**WORK INSTRUCTIONS**
The stretch from the line with "theorem test_decode_frameFromStatus : decode" through the line with "no values. -/" in the records below: write it out exactly, and nothing else.

**INPUT DATA**
╔══

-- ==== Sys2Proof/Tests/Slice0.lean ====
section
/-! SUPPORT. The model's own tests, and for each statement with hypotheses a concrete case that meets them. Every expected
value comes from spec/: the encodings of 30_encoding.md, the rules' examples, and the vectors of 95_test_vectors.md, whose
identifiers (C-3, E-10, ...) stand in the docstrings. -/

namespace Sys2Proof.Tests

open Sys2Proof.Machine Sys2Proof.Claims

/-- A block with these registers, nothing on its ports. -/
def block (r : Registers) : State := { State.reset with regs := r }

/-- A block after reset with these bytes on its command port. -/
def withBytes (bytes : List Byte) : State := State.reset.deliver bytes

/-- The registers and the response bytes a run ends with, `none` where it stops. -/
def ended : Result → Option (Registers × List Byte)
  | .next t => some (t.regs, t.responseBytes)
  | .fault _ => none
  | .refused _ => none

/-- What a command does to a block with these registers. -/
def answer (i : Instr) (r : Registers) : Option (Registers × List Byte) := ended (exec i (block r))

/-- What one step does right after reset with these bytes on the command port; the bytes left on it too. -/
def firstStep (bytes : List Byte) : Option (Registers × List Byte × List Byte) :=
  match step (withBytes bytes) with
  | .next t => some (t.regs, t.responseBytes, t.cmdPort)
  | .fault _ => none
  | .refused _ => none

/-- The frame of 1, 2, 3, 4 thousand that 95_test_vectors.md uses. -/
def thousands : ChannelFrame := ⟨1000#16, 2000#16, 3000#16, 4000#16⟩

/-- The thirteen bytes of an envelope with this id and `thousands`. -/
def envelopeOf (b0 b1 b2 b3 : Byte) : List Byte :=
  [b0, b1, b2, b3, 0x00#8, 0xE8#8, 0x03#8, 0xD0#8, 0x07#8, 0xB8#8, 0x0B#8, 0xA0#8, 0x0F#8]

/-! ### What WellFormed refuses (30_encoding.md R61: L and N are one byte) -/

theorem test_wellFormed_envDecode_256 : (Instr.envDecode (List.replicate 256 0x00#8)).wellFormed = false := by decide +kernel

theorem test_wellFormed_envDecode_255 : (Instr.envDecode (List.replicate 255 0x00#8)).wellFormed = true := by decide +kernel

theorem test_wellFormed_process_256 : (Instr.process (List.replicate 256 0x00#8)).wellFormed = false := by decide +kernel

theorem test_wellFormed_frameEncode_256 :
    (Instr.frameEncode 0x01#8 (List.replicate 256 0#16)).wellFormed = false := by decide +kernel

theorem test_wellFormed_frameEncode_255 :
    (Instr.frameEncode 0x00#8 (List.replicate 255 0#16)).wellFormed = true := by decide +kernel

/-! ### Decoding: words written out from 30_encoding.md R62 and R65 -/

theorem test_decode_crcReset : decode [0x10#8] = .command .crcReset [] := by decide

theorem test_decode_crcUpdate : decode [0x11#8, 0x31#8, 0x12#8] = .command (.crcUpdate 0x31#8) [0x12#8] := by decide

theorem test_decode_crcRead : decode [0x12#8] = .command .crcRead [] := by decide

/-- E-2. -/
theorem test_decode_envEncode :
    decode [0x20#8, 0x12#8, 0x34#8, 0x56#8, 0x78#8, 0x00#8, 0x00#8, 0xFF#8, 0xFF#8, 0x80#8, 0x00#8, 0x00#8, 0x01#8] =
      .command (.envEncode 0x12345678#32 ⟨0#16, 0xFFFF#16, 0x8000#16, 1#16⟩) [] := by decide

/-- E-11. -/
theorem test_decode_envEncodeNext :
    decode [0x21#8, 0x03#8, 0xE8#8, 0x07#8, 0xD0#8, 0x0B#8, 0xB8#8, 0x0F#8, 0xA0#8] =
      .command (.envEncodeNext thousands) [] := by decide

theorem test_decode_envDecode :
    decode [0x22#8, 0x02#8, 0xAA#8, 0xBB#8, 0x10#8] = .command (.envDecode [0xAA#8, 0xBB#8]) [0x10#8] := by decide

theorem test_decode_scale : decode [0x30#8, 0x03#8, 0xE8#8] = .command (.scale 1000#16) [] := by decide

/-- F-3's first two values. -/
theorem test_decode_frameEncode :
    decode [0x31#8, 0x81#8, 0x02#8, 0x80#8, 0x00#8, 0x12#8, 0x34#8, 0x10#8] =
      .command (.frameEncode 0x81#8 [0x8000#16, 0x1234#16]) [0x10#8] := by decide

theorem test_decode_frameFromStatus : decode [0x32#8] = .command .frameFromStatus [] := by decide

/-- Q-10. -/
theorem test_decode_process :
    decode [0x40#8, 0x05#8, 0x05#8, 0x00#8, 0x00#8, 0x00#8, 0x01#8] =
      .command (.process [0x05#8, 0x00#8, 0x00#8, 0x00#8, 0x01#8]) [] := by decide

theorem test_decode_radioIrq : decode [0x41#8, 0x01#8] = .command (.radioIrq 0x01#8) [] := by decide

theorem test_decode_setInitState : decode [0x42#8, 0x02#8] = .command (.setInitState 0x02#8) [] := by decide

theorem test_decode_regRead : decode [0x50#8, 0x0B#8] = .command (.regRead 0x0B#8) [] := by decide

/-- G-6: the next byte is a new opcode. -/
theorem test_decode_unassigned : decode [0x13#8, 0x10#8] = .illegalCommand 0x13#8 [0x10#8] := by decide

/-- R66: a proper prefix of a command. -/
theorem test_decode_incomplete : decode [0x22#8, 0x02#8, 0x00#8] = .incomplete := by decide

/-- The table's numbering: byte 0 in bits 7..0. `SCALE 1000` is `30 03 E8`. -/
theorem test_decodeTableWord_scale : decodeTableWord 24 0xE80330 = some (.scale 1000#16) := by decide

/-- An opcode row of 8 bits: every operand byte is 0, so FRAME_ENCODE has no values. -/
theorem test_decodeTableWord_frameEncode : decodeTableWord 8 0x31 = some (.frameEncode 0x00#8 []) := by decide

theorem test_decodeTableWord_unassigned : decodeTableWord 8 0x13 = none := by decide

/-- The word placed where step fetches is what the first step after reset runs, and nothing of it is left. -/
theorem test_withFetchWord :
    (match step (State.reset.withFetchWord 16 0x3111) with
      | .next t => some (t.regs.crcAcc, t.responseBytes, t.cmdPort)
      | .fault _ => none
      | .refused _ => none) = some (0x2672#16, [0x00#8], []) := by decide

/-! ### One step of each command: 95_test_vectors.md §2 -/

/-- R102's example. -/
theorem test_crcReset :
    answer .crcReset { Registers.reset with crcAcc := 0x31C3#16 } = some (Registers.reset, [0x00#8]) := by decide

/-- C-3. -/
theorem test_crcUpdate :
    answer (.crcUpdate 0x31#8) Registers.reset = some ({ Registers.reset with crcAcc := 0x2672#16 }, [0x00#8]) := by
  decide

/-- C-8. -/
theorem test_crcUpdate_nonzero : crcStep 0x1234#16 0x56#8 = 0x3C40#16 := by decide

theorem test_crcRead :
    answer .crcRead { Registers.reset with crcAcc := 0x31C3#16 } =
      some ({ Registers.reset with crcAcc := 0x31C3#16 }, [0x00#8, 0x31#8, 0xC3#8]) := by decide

╚══

**RESPONSE TO THE EXERCISE**
theorem test_decode_frameFromStatus : decode [0x32#8] = .command .frameFromStatus [] := by decide

/-- Q-10. -/
theorem test_decode_process :
    decode [0x40#8, 0x05#8, 0x05#8, 0x00#8, 0x00#8, 0x00#8, 0x01#8] =
      .command (.process [0x05#8, 0x00#8, 0x00#8, 0x00#8, 0x01#8]) [] := by decide

theorem test_decode_radioIrq : decode [0x41#8, 0x01#8] = .command (.radioIrq 0x01#8) [] := by decide

theorem test_decode_setInitState : decode [0x42#8, 0x02#8] = .command (.setInitState 0x02#8) [] := by decide

theorem test_decode_regRead : decode [0x50#8, 0x0B#8] = .command (.regRead 0x0B#8) [] := by decide

/-- G-6: the next byte is a new opcode. -/
theorem test_decode_unassigned : decode [0x13#8, 0x10#8] = .illegalCommand 0x13#8 [0x10#8] := by decide

/-- R66: a proper prefix of a command. -/
theorem test_decode_incomplete : decode [0x22#8, 0x02#8, 0x00#8] = .incomplete := by decide

/-- The table's numbering: byte 0 in bits 7..0. `SCALE 1000` is `30 03 E8`. -/
theorem test_decodeTableWord_scale : decodeTableWord 24 0xE80330 = some (.scale 1000#16) := by decide

/-- An opcode row of 8 bits: every operand byte is 0, so FRAME_ENCODE has no values. -/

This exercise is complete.